-- ==== Sys2Proof/Machine/Irq.lean ====
section
/-! DEFINITION. The interrupt controller's application operations (40_interrupt_controller.md R131 to R135). -/

namespace Sys2Proof.Machine

/-- `IRQ.INIT` (R131): every slot absent, IME on, IE and IF clear. -/
def execIrqInit (t : State) : Result :=
  finish t (.done 0 ((((t.setVec (Vector.replicate _ none)).setIme true).setIe 0).setIflag 0))

/-- `IRQ.SETH` (R132): the slot of a valid source is the handler A, or absent when F = 0. -/
def execIrqSeth (idx : BitVec 4) (f : Bool) (a : Word) (t : State) : Result :=
  finish t <|
    match sourceOf t.conf idx with
    | none => .reject .source
    | some s => .done 0 (t.setVec (t.vec.set s (if f then some a else none)))

/-- `IRQ.EN` (R133): the IE bit, and for a display-linked source its DISPSTAT enable. -/
def execIrqEn (idx : BitVec 4) (t : State) : Result :=
  finish t <|
    match sourceOf t.conf idx with
    | none => .reject .source
    | some s => .done 0 ((t.setIe (setBit t.ie s)).setDispstat (t.dispstat.setEnable t.conf s true))

/-- `IRQ.DIS` (R134): the mirror of `IRQ.EN`; VEC keeps its slot (90_conflicts.md C1). -/
def execIrqDis (idx : BitVec 4) (t : State) : Result :=
  finish t <|
    match sourceOf t.conf idx with
    | none => .reject .source
    | some s => .done 0 ((t.setIe (clearBit t.ie s)).setDispstat (t.dispstat.setEnable t.conf s false))

/-- `IRQ.VCNT` (R135): the target is IMM16 mod LINES_TOTAL, the enables kept. -/
def execIrqVcnt (imm : Half) (t : State) : Result :=
  finish t (.done 0 (t.setDispstat { t.dispstat with vcTgt := lineOf t.conf imm }))

end Sys2Proof.Machine
end

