/-- Every frame that completes answers exactly one response, last; SYS.WAITVBL and SYS.FATAL answer none (00_scope.md R9). -/
def Obligations.OneResponsePerFrame : Prop :=
  ∀ (i : Instr) (s t : State), exec i s = .next t →
    (i ≠ .sysWaitvbl → i ≠ .sysFatal →
      ∃ (rs : List Record) (code : ResultCode) (d : Half), t.out = s.out ++ rs ++ [.resp code d] ∧
        ∀ r ∈ rs, r.isResp = false) ∧
    ((i = .sysWaitvbl ∨ i = .sysFatal) → ∃ rs : List Record, t.out = s.out ++ rs ∧ ∀ r ∈ rs, r.isResp = false)

/-- A rejected operation changes no state: when the response is not OK, the state is as before but for that response, and
its DATA is 0 (00_scope.md R6, 60_exceptions.md R290). -/
def Obligations.RejectionChangesNothing : Prop :=
  ∀ (i : Instr) (s t : State) (rs : List Record) (code : ResultCode) (d : Half), KeypadSettled s →
    exec i s = .next t → t.out = s.out ++ rs ++ [.resp code d] → i ≠ .sysWaitvbl → i ≠ .sysFatal → code ≠ .ok →
    t = emit (.resp code 0) s

/-- No operation faults, and an operation is refused exactly where the spec refuses it: DMA.XFER on a valid channel, past
the capability check, with a reserved control word (42_dma.md R192); a storage operation in bounds with a byte of the copy
on a register (20_memory.md R73). -/
def Obligations.RefusedExactlyWhereTheSpecRefuses : Prop :=
  ∀ (i : Instr) (s : State),
    (∀ f, exec i s ≠ .fault f) ∧
    (∀ r, exec i s = .refused r ↔
      (r = .reservedControlWord ∧ ∃ (ch : Channel) (cw : Half) (a b c : Word),
        i = .dmaXfer (BitVec.ofNat 4 ch.val) cw a b c ∧ capViolation s.conf ch a = false ∧
        (cw &&& 0x001F ≠ 0 ∨ cw &&& 0x0800 ≠ 0 ∨ cw &&& 0x0060 = 0x0020 ∨ cw &&& 0x0180 = 0x0080 ∨
         cw &&& 0x0180 = 0x0180 ∨ cw &&& 0x3000 = 0x3000)) ∨
      (r = .registerByteAccess ∧ ∃ (a b c g : Word),
        ((i = .sramWr a b c ∧ g = a) ∨ (i = .sramRd a b c ∧ g = b)) ∧ boundsCheck s.conf g c = none ∧
        ∃ k, k < c.toNat ∧
          (onRegister s.conf (b + BitVec.ofNat 32 k) = true ∨ onRegister s.conf (a + BitVec.ofNat 32 k) = true)))

/-- Operands that pass every check of their rule are carried out: a well-formed operation answers a next state, with OK as
its response where it has one (EVT.HDONE also needs its source in service). -/
def Obligations.WellFormedSucceeds : Prop :=
  ∀ (i : Instr) (s : State), i.wellFormed s.conf = true →
    (∀ idx, i = .evtHdone idx → s.inService.getLsbD idx.toNat = true) →
    ∃ t, exec i s = .next t ∧
      (i ≠ .sysWaitvbl → i ≠ .sysFatal → ∃ rs d, t.out = s.out ++ rs ++ [.resp .ok d])

/-- Only reset leaves the halted state (10_state.md R33, 60_exceptions.md R300), and only SYS.FATAL enters it. -/
def Obligations.HaltedEnteredByFatalOnly : Prop :=
  (∀ s t : State, step s = .next t → s.halted = true → t.halted = true) ∧
  (∀ (i : Instr) (s t : State), exec i s = .next t → t.halted = true → s.halted = true ∨ i = .sysFatal)

/-- A wait ends only with a WAKE in OUT or by SYS.FATAL (45_system_and_timing.md R262, 60_exceptions.md R299). -/
def Obligations.WaitEndsByWakeOrFatal : Prop :=
  ∀ (i : Instr) (s t : State), exec i s = .next t → s.waiting = true → t.waiting = false →
    i = .sysFatal ∨ ∃ rs : List Record, t.out = s.out ++ rs ∧ Record.wake ∈ rs

/-! ## Invariants every step keeps -/

/-- Every step keeps the canonical form of `Mem`. -/
def Obligations.StepKeepsMemoryCanonical : Prop :=
  ∀ s t : State, s.mem.wf = true → step s = .next t → t.mem.wf = true

/-- Every step keeps the register fields in their ranges (10_state.md R23, R25, R27, R31). -/
def Obligations.StepKeepsRegistersLegal : Prop :=
  ∀ s t : State, RegistersLegal s → step s = .next t → RegistersLegal t

/-- Between frames every armed channel has a deferred timing, no reserved code and aligned addresses, and the reserved
bits of every control word are 0 (10_state.md R28, 20_memory.md R74, 42_dma.md R193 d). -/
def Obligations.StepKeepsChannelsLegal : Prop :=
  ∀ s t : State, ChannelsLegal s → step s = .next t → ChannelsLegal t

□ □ □ □ □ □ □

### [WHAT YOU NEED TO DO]
What is the count of lines in the data above containing the string "answers"? Write the number and nothing else.

### [REPLY TO THE TASK]
2